Dr. Erdem Saka Anlattı: Pir Sultan Abdal’ın Şiirlerinde Gizli Kalan Hayat Hikayesi
Bayburt Tarih-Kültür ve Edebiyat Derneği (BAYDER) tarafından geleneksel hale getirilen Kültür Sohbetleri’nde bu hafta, toplumsal hafızanın ve edebiyatın en güçlü simgelerinden biri olan Pir Sultan Abdal mercek altına alındı.
Bayburt Üniversitesi İnsan ve Toplum Bilimleri Fakültesi’nden Doktor Öğretim Üyesi Erdem Saka’nın sunumuyla gerçekleştirilen programda; ünlü halk ozanının şiirleri üzerinden hayatı, toplumsal duruşu ve tarihi mücadelesi derinlemesine incelendi.
Şiirlerinden Süzülen Bir Yaşam Öyküsü
Dr. Öğretim Üyesi Erdem Saka, Pir Sultan Abdal hakkında resmi tarihi kaynaklarda sınırlı bilgi bulunduğunu, bu sebeple ozanın yaşamına dair en önemli ipuçlarının kendi dizelerinde gizli olduğunu vurguladı. Ozanın 16. yüzyıl başlarında Sivas’ın Banaz köyünde doğduğunun tahmin edildiğini belirten Saka, “Aslım Horasan’dan Hoy’dandır” diyen Pir Sultan’ın köklü bir kültürel mirası temsil ettiğini ifade etti.
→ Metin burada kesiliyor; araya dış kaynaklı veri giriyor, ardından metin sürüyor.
theorem domainOn_starts (hn : 8 < n ∨ d.powered 2 = true) :
    d.domainOn n = Dev.setBitOf { d with pwr := { d.pwr with goingOn := setBit d.pwr.goingOn (n - 1) true, policyOff := setBit d.pwr.policyOff (n - 1) false } }
      F.SUPV_PD_STATUS_ON (n - 1) true := by
  unfold Dev.domainOn
  refine (if_neg (ne_true_of_eq_false h)).trans ((if_neg (ne_true_of_eq_false hp)).trans (if_neg ?_))
  rcases hn with hn | hn
  · simp only [Bool.and_eq_true, decide_eq_true_eq, Bool.not_eq_true', bne_iff_ne]
    omega
  · simp [hn]

theorem domainOn_started (hn : 8 < n ∨ d.powered 2 = true) :
    (d.domainOn n).pwr.goingOn = setBit d.pwr.goingOn (n - 1) true ∧ d.regsOnly (d.domainOn n) [R.SUPV_PD_STATUS] := by
  rw [domainOn_starts h hp hn]
  refine ⟨by rw [setBitOf_pwr], ?_⟩
  exact only_setBitOf F.SUPV_PD_STATUS_ON _ _ (List.mem_singleton_self _) (by decide) (only_of (only_refl _ _) rfl)

end

/-! ### The logic die starts (R508, R510) -/

theorem bit_eq_testBit (x i : Nat) : bit x i = x.testBit i := by
  rw [Nat.testBit_eq_decide_div_mod_eq]
  rfl

theorem bit_or_mod {x m i w : Nat} (hi : i < w) (hm : m.testBit i = true) : bit ((x ||| m) % 2 ^ w) i = true := by
  rw [bit_eq_testBit, Nat.testBit_mod_two_pow, Nat.testBit_or, hm]
  simp [hi]

section
variable (d : Dev)

theorem measureReset_pwr : d.measureReset.pwr = d.pwr := by
  show ((d.set F.VAULT_STATUS_MEASURING 1).set F.VAULT_STATUS_COMMITTED 0).pwr = d.pwr
  rw [set_pwr, set_pwr]

theorem mgmtRelease_pwr : d.mgmtRelease.pwr = { d.pwr with wdFed := none } := by
  rw [mgmtRelease_eq, Dev.mgmtHeld, measureReset_pwr, set_pwr, set_pwr]

theorem logicStart_up : d.logicStart.pwr.logicUp = true := by
  unfold Dev.logicStart
  dsimp only
  rw [mgmtRelease_pwr]
  simp only [set_pwr]

theorem logicStart_boot : d.logicStart.get F.BOOT_STATUS_BOOT_STATE = 0 := mgmtRelease_bootState _

theorem logicStart_watchdog : d.logicStart.flag F.SUPV_MGMT_WD_EN = false := mgmtRelease_watchdog _

/-- PD1, PD2 and PD9 are among the ready domains. -/
theorem logicStart_ready {n : Nat} (hn : n - 1 < 14) (hm : Nat.testBit 0x103 (n - 1) = true) : d.logicStart.ready n = true := by
  have hready : ∃ x, d.logicStart.get F.SUPV_PD_STATUS_READY = (x ||| 0x103) % 2 ^ 14 := by
    unfold Dev.logicStart
    dsimp only
    rw [mgmtRelease_get, Dev.mgmtHeld, measureReset_get _ _ (by decide) (by decide)]
    simp (disch := decide) only [get_set_apart]
    exact ⟨_, get_set_same _ F.SUPV_PD_STATUS_READY _ (by decide)⟩
  obtain ⟨x, hx⟩ := hready
  unfold Dev.ready
  rw [hx]
  exact bit_or_mod hn hm

theorem clocksStart_warm (h : d.coldStart = false) : d.clocksStart = d := if_neg (ne_true_of_eq_false h)

theorem reportDue_none (h : d.vault.report = []) : d.reportDue = d := by
  unfold Dev.reportDue
  rw [h, List.foldl_nil, ← h]

theorem reportDue_each {x : Nat × Nat} {l : List (Nat × Nat)} (h : d.vault.report = x :: l) :
    d.reportDue = l.foldl (fun (e : Dev) y => e.zeroReport y.1 y.2) (Dev.zeroReport { d with vault := { d.vault with report := [] } } x.1 x.2) := by
  unfold Dev.reportDue
  rw [h, List.foldl_cons]

theorem railsGood_idle (h : d.pwr.logicUp = true ∨ d.pwr.clkHold = true ∨ d.standby = true ∨ d.pwr.inh0 = false ∨ d.pwr.inh1 = false) : d.railsGood = d := by
  unfold Dev.railsGood
  exact if_pos (by rcases h with h | h | h | h | h <;> simp [h])

theorem railsGood_starts (hu : d.pwr.logicUp = false) (hc : d.pwr.clkHold = false) (hs : d.standby = false) (h0 : d.pwr.inh0 = true) (h1 : d.pwr.inh1 = true) :
    d.railsGood = d.logicStart.clocksStart.domainsStart.reportDue := by
  unfold Dev.railsGood
  exact if_neg (by simp [hu, hc, hs, h0, h1])

theorem inhActive_idle (h : d.pwr.logicUp = true ∨ d.standby = true) : d.inhActive = d := if_pos (by simpa using h)

theorem inhActive_drives (hu : d.pwr.logicUp = false) (hs : d.standby = false) :
    d.inhActive = { d with pwr := { d.pwr with inh0 := true, inh1 := true } } := if_neg (by simp [hu, hs])

end

/-! ### A fault leaves the packet buffer alone -/

section
variable (d : Dev) (b i : Nat)

@[simp] theorem isolate_fwd : (d.isolate b).fwd = d.fwd := by
  have halted : ∀ e : Dev, ((List.range 64).foldl (fun (d : Dev) r => d.set (F.HIF_RING_STATUS_HALTED r) 1) e).fwd = e.fwd :=
    fun e => foldl_keep (fun e : Dev => e.fwd) _ (fun e r => set_fwd _ _ _) _ e
  unfold Dev.isolate
  simp only [apply_ite Dev.fwd, event61_fwd, fltSet_fwd, halted, ite_self]

@[simp] theorem severe_fwd : (d.severe b i).fwd = d.fwd := by
  unfold Dev.severe
  simp only [apply_ite Dev.fwd, fltIrq_fwd, event61_fwd, isolate_fwd, fnHold_fwd, setWin_fwd, inc_fwd, fltSet_fwd, ite_self]

@[simp] theorem countEvent_fwd : (d.countEvent b i).fwd = d.fwd := by
  unfold Dev.countEvent
  simp only [apply_ite Dev.fwd, severe_fwd, setWin_fwd, inc_fwd, ite_self]

@[simp] theorem faultCapture_fwd (a : Access) (counts : Bool) : (d.faultCapture b i a counts).fwd = d.fwd := by
  have taken : ∀ e : Dev, (e.capture b i a).1.fwd = e.fwd := fun e => by
    unfold Dev.capture
    split
    · exact inc_fwd _ _
    · simp only [event61_fwd, set_fwd, setReg_fwd]
  unfold Dev.faultCapture
  simp only [apply_ite Dev.fwd, countEvent_fwd, taken, fltSet_fwd, ite_self]

end

/-! ### Errors that entries carry with them (R130) -/

/-- What the reading of entries in error leaves alone. -/
structure EntriesKept (d e : Dev) : Prop where
  tbl : e.tbl = d.tbl
  fwd : e.fwd = d.fwd
  regs : d.regsOnly e (R.TBL_ECC_CE :: faultRegs blkTbl)

theorem EntriesKept.refl (d : Dev) : EntriesKept d d := ⟨rfl, rfl, only_refl _ _⟩

theorem EntriesKept.trans {d e g : Dev} (h : EntriesKept d e) (k : EntriesKept e g) : EntriesKept d g :=
  ⟨k.tbl.trans h.tbl, k.fwd.trans h.fwd, only_trans h.regs k.regs⟩

theorem entryRead_kept (d : Dev) (t c i : Nat) : EntriesKept d (d.entryRead t c i).1 := by
  unfold Dev.entryRead
  split
  · exact ⟨(away_faultCapture _ _ _ _ (Away.refl d)).tbl, faultCapture_fwd _ _ _ _ _,
      only_faultCapture _ _ _ _ (fun _ h => List.mem_cons_of_mem _ h) (only_refl _ _)⟩
  · split
    · exact ⟨inc_tbl _ _, inc_fwd _ _, only_inc F.TBL_ECC_CE_COUNT List.mem_cons_self (by decide) (only_of (only_refl _ _) rfl)⟩
    · exact EntriesKept.refl d

theorem errorCopy_kept (d : Dev) (t c t' c' i : Nat) : EntriesKept d (d.errorCopy t c t' c' i) := by
  have h := entryRead_kept d t c i
  unfold Dev.errorCopy
  split
  · next hr => rwa [hr] at h
  · next hr =>
    rw [hr] at h
    exact h.trans ⟨rfl, rfl, only_of (only_refl _ _) rfl⟩

theorem errorCopies_kept {α : Type} (op : Dev → α → Dev) (h : ∀ d x, EntriesKept d (op d x)) (l : List α) (d : Dev) : EntriesKept d (l.foldl op d) := by
  induction l generalizing d with
  | nil => exact EntriesKept.refl d
  | cons x l ih => exact (h d x).trans (ih _)

/-! ### Tile B takes the tables (R500) -/

/-- A key of pipeline A whose table, or whose generations, pipeline B holds too. -/
def copiedKey (k : Nat) : Bool := k / 2 ^ 24 % 2 == 0 && (tblBoth (k / 2 ^ 25) || (decide (32 ≤ k / 2 ^ 25) && tblBoth (k / 2 ^ 25 - 32)))

/-- The values of a store are listed under keys that lie `c` higher. -/
def shiftInto (c : Nat) (m t : SMap Nat) : SMap Nat := m.foldl (fun t p => SMap.set t 0 (p.1 + c) p.2) t

theorem shiftInto_cons (c k v : Nat) (m t : SMap Nat) : shiftInto c ((k, v) :: m) t = shiftInto c m (SMap.set t 0 (k + c) v) := rfl

/-- A key that is none of the shifted ones reads as before. -/
theorem get_shiftInto_ne {c j : Nat} {m : SMap Nat} (h : ∀ p ∈ m, p.1 + c ≠ j) (t : SMap Nat) : SMap.get (shiftInto c m t) 0 j = SMap.get t 0 j := by
  induction m generalizing t with
  | nil => rfl
  | cons p m ih =>
    rw [shiftInto_cons, ih (fun q hq => h q (List.mem_cons_of_mem _ hq)), SMap.get_set_ne _ _ _ _ _ _ (h p List.mem_cons_self)]

/-- A shifted key reads as the key it comes from, where that is listed. -/
theorem get_shiftInto {b c : Nat} {m : SMap Nat} (hm : SMap.wfFrom (fun _ => 0) b m = true) (j : Nat) (t : SMap Nat) :
    SMap.get (shiftInto c m t) 0 (j + c) = if SMap.get m 0 j = 0 then SMap.get t 0 (j + c) else SMap.get m 0 j := by
  induction m generalizing b t with
  | nil => rfl
  | cons p m ih =>
    obtain ⟨k, v⟩ := p
    obtain ⟨-, hv, ht⟩ := SMap.wfFrom_cons.mp hm
    rw [shiftInto_cons, ih ht]
    by_cases hk : k = j
    · subst hk
      rw [SMap.get_below 0 m ht (Nat.lt_succ_self k), if_pos rfl, SMap.get_set_same, SMap.get_head, if_neg hv]
    · rw [SMap.get_tail 0 v m hk, SMap.get_set_ne _ _ _ _ _ _ (by omega)]

section
variable (d : Dev)

/-- The copy of the entries themselves. -/
def Dev.tileBTables (d : Dev) : Dev := { d with tbl := shiftInto (2 ^ 24) (d.tbl.filter (fun p => copiedKey p.1)) d.tbl }

/-- The entries of the keys take their errors with them. -/
def Dev.tileBErrors (d : Dev) (l : List Nat) : Dev := l.foldl (fun d k => d.errorCopy (k / 2 ^ 25) 0 (k / 2 ^ 25) 1 (k % 2 ^ 24)) d

/-- The copy ends with the generations of the lists. -/
def Dev.tileBShown (d : Dev) : Dev :=
  let d3 := ((d.set F.TBL_GEN_5B_GEN (d.get (F.TBL_GEN_GEN 5))).set F.TBL_GEN_6B_GEN (d.get (F.TBL_GEN_GEN 6))).set F.FWD_STATUS_READY_B 1
  { d3 with pwr := { d3.pwr with tileBCopy := false }, tables := { d3.tables with burnB := ⟨0, d3.now⟩ } }

theorem fold_setTbl (c : Nat) (m : SMap Nat) (d : Dev) :
    m.foldl (fun (d : Dev) p => { d with tbl := SMap.set d.tbl 0 (p.1 + c) p.2 }) d = { d with tbl := shiftInto c m d.tbl } := by
  induction m generalizing d with
  | nil => rfl
  | cons p m ih => rw [List.foldl_cons, ih, ← shiftInto_cons]

theorem tileBDone_idle (h : d.pwr.tileBCopy = false) : d.tileBDone = d := if_pos (by rw [h]; rfl)

theorem tileBDone_copies (h : d.pwr.tileBCopy = true) :
    d.tileBDone = (d.tileBTables.tileBErrors ((d.tables.bad ++ d.tables.soft).filter copiedKey)).tileBShown := by
  unfold Dev.tileBDone Dev.tileBTables
  rw [if_neg (by rw [h]; decide), ← fold_setTbl]
  rfl

theorem tileBShown_shows : d.tileBShown.flag F.FWD_STATUS_READY_B = true ∧ d.tileBShown.pwr.tileBCopy = false
    ∧ d.tileBShown.get F.TBL_GEN_5B_GEN = d.get (F.TBL_GEN_GEN 5) ∧ d.tileBShown.get F.TBL_GEN_6B_GEN = d.get (F.TBL_GEN_GEN 6) := by
  have hregs : ∀ e : Dev, e.regs = (((d.set F.TBL_GEN_5B_GEN (d.get (F.TBL_GEN_GEN 5))).set F.TBL_GEN_6B_GEN (d.get (F.TBL_GEN_GEN 6))).set
      F.FWD_STATUS_READY_B 1).regs → e.flag F.FWD_STATUS_READY_B = true ∧ e.get F.TBL_GEN_5B_GEN = d.get (F.TBL_GEN_GEN 5)
        ∧ e.get F.TBL_GEN_6B_GEN = d.get (F.TBL_GEN_GEN 6) := fun e he => by
    refine ⟨?ready, ?gen5, ?gen6⟩
    case ready =>
      unfold Dev.flag
      rw [get_of_regs he]
      exact flag_set_one _ F.FWD_STATUS_READY_B rfl (by decide)
    case gen5 =>
      rw [get_of_regs he, get_set_apart _ _ (by decide), get_set_apart _ _ (by decide), get_set_same _ F.TBL_GEN_5B_GEN _ (by decide)]
      exact Nat.mod_eq_of_lt (get_lt _ _)
    case gen6 =>
      rw [get_of_regs he, get_set_apart _ _ (by decide), get_set_same _ F.TBL_GEN_6B_GEN _ (by decide)]
      exact Nat.mod_eq_of_lt (get_lt _ _)
  obtain ⟨hready, h5, h6⟩ := hregs d.tileBShown rfl
  exact ⟨hready, rfl, h5, h6⟩

theorem tileBShown_keeps : d.tileBShown.tbl = d.tbl ∧ d.tileBShown.fwd = d.fwd := by
  unfold Dev.tileBShown
  simp only [set_tbl, set_fwd, and_self]

theorem tileBErrors_kept (l : List Nat) : EntriesKept d (d.tileBErrors l) := errorCopies_kept _ (fun d _ => errorCopy_kept d _ _ _ _ _) l d

end

/-- The key of an entry in pipeline A, of a table that pipeline B holds too. -/
theorem copiedKey_tkey {t i : Nat} (ht : tblBoth t = true) (hi : i < 2 ^ 24) : copiedKey (tkey t 0 i) = true := by
  have h24 : tkey t 0 i / 2 ^ 24 = t * 2 := by unfold tkey; omega
  have h25 : tkey t 0 i / 2 ^ 25 = t := by unfold tkey; omega
  unfold copiedKey
  rw [h24, h25, ht, Nat.mul_mod_left]
  rfl

theorem tkey_tileB (t i : Nat) : tkey t 1 i = tkey t 0 i + 2 ^ 24 := by unfold tkey; omega

section
variable {d : Dev} (hw : d.stores = true) {t i : Nat} (ht : tblBoth t = true) (hi : i < 2 ^ 24)
include hi

theorem tileBTables_own : d.tileBTables.tget t 0 i = d.tget t 0 i := by
  refine get_shiftInto_ne (fun p hp he => ?_) d.tbl
  have heven := (List.mem_filter.mp hp).2
  simp only [copiedKey, Bool.and_eq_true, beq_iff_eq] at heven
  have hodd := congrArg (fun k => k / 2 ^ 24 % 2) he
  have hown : tkey t 0 i / 2 ^ 24 % 2 = 0 := by unfold tkey; omega
  omega

include hw ht

theorem tileBTables_copy : d.tileBTables.tget t 1 i = if d.tget t 0 i = 0 then d.tget t 1 i else d.tget t 0 i := by
  have hwf : SMap.wf (fun _ => 0) (d.tbl.filter (fun p => copiedKey p.1)) = true := by
    refine SMap.wf_filter _ _ _ ?_
    unfold Dev.stores at hw
    rw [Bool.and_eq_true, Bool.and_eq_true] at hw
    exact hw.1.2
  have hlisted : SMap.get (d.tbl.filter (fun p => copiedKey p.1)) 0 (tkey t 0 i) = d.tget t 0 i := by
    unfold SMap.get Dev.tget
    rw [SMap.find_filter, if_pos (copiedKey_tkey ht hi)]
    rfl
  unfold Dev.tget
  rw [tkey_tileB]
  exact (get_shiftInto hwf (tkey t 0 i) d.tbl).trans (by rw [hlisted]; rfl)

variable (hc : d.pwr.tileBCopy = true)
include hc

theorem tileBDone_entries : d.tileBDone.tget t 1 i = (if d.tget t 0 i = 0 then d.tget t 1 i else d.tget t 0 i) ∧ d.tileBDone.tget t 0 i = d.tget t 0 i := by
  have htbl : d.tileBDone.tbl = d.tileBTables.tbl := by
    rw [tileBDone_copies d hc, (tileBShown_keeps _).1, (tileBErrors_kept _ _).tbl]
  unfold Dev.tget
  rw [htbl]
  exact ⟨tileBTables_copy hw ht hi, tileBTables_own hi⟩

end

theorem tileBDone_rest {d : Dev} (hc : d.pwr.tileBCopy = true) :
    d.tileBDone.get F.TBL_GEN_5B_GEN = d.get (F.TBL_GEN_GEN 5) ∧ d.tileBDone.get F.TBL_GEN_6B_GEN = d.get (F.TBL_GEN_GEN 6) ∧ d.tileBDone.fwd = d.fwd := by
  have hkept := tileBErrors_kept d.tileBTables ((d.tables.bad ++ d.tables.soft).filter copiedKey)
  obtain ⟨-, -, h5, h6⟩ := tileBShown_shows (d.tileBTables.tileBErrors ((d.tables.bad ++ d.tables.soft).filter copiedKey))
  rw [tileBDone_copies d hc, h5, h6, (tileBShown_keeps _).2, hkept.fwd]
  exact ⟨get_only hkept.regs (F.TBL_GEN_GEN 5) (by decide) (.inl (by decide)), get_only hkept.regs (F.TBL_GEN_GEN 6) (by decide) (.inl (by decide)), rfl⟩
Sunumda ayrıca, ozanın mahlasını ve sazındaki gücü rüyasında gördüğü Hacı Bektâş-ı Velî’den aldığına dair halk anlatıları paylaşıldı.
Adaletsizliğe Karşı Sanatla Direniş
Programın en dikkat çekici bölümlerinden birini, Pir Sultan Abdal’ın şiirini estetik bir amacın ötesinde, dönemin sosyal ve siyasi aksaklıklarına karşı bir “protesto aracı” olarak kullanması oluşturdu. Erdem Saka, ozanın adaletsiz kadılara ve halkı ezen vergi sistemine karşı tavrını şu sözlerle özetledi:
“Pir Sultan; şiirlerini ve sanatını toplumsal bir silah olarak kullanmıştır. O dönemde ağır vergiler altında ezilen halkın ve memurların adaletsiz tutumuna karşı çıkan ozan, ‘Şalvarı şaltak Osmanlı’ gibi dizeleriyle egemen yönetimin ideolojisine karşı kendi inancını ve halkın haklarını savunmuştur.”
Hızır Paşa ile Hesaplaşma ve “Gül” Hadisesi
Saka, sunumunda Pir Sultan Abdal ile Sivas Valisi Hızır Paşa arasındaki dramatik ilişkiye de geniş yer ayırdı. Bir zamanlar Pir Sultan’ın müridi olan Hızır Paşa’nın, iktidar hırsıyla halktan ve inancından kopmasına ozanın sessiz kalmadığını belirten Saka, süreci hapis ve idama götüren olayları anlattı.
Ozanın idam edilmeden önceki son anlarına değinilen sunumda, meşhur “Gül” hadisesi duygusal anlar yaşattı. Halkın taşlamasına rağmen can yoldaşı Ali Baba’nın attığı bir gülün ozanı yaraladığını ifade eden Saka, o meşhur dizeleri hatırlattı: “Şu ellerin taşı hiç bana değmez, ille dostun bir tek gülü yaralar beni.”
“Dönen Dönsün, Ben Dönmezem Yolumdan”
Pir Sultan Abdal’ın inancı uğruna ölümü göze alarak tarihe mal olduğunu belirten Dr. Erdem Saka, sunumunu ozanın hafızalara kazınan “Dönen dönsün, ben dönmezem yolumdan” sözüyle tamamladı.
Program sonunda BAYDER Başkanı Fatih Dündar, Dr. Erdem Saka’ya değerli sunumları için teşekkür ederek günün anısına teşekkür belgesi takdim etti.
Etkinlik; şiir sunumları, Bilgihan Sancar tarafından sergilenen seyirlik orta oyunu, İmdat Sancar, Uğur Dündar, Serdar Eslek, Yusuf Torun, Zehra Eminoğlu ve Mustafa Gökoğlan’ın sahne performansları ve koro eşliğinde söylenen türkülerle son buldu.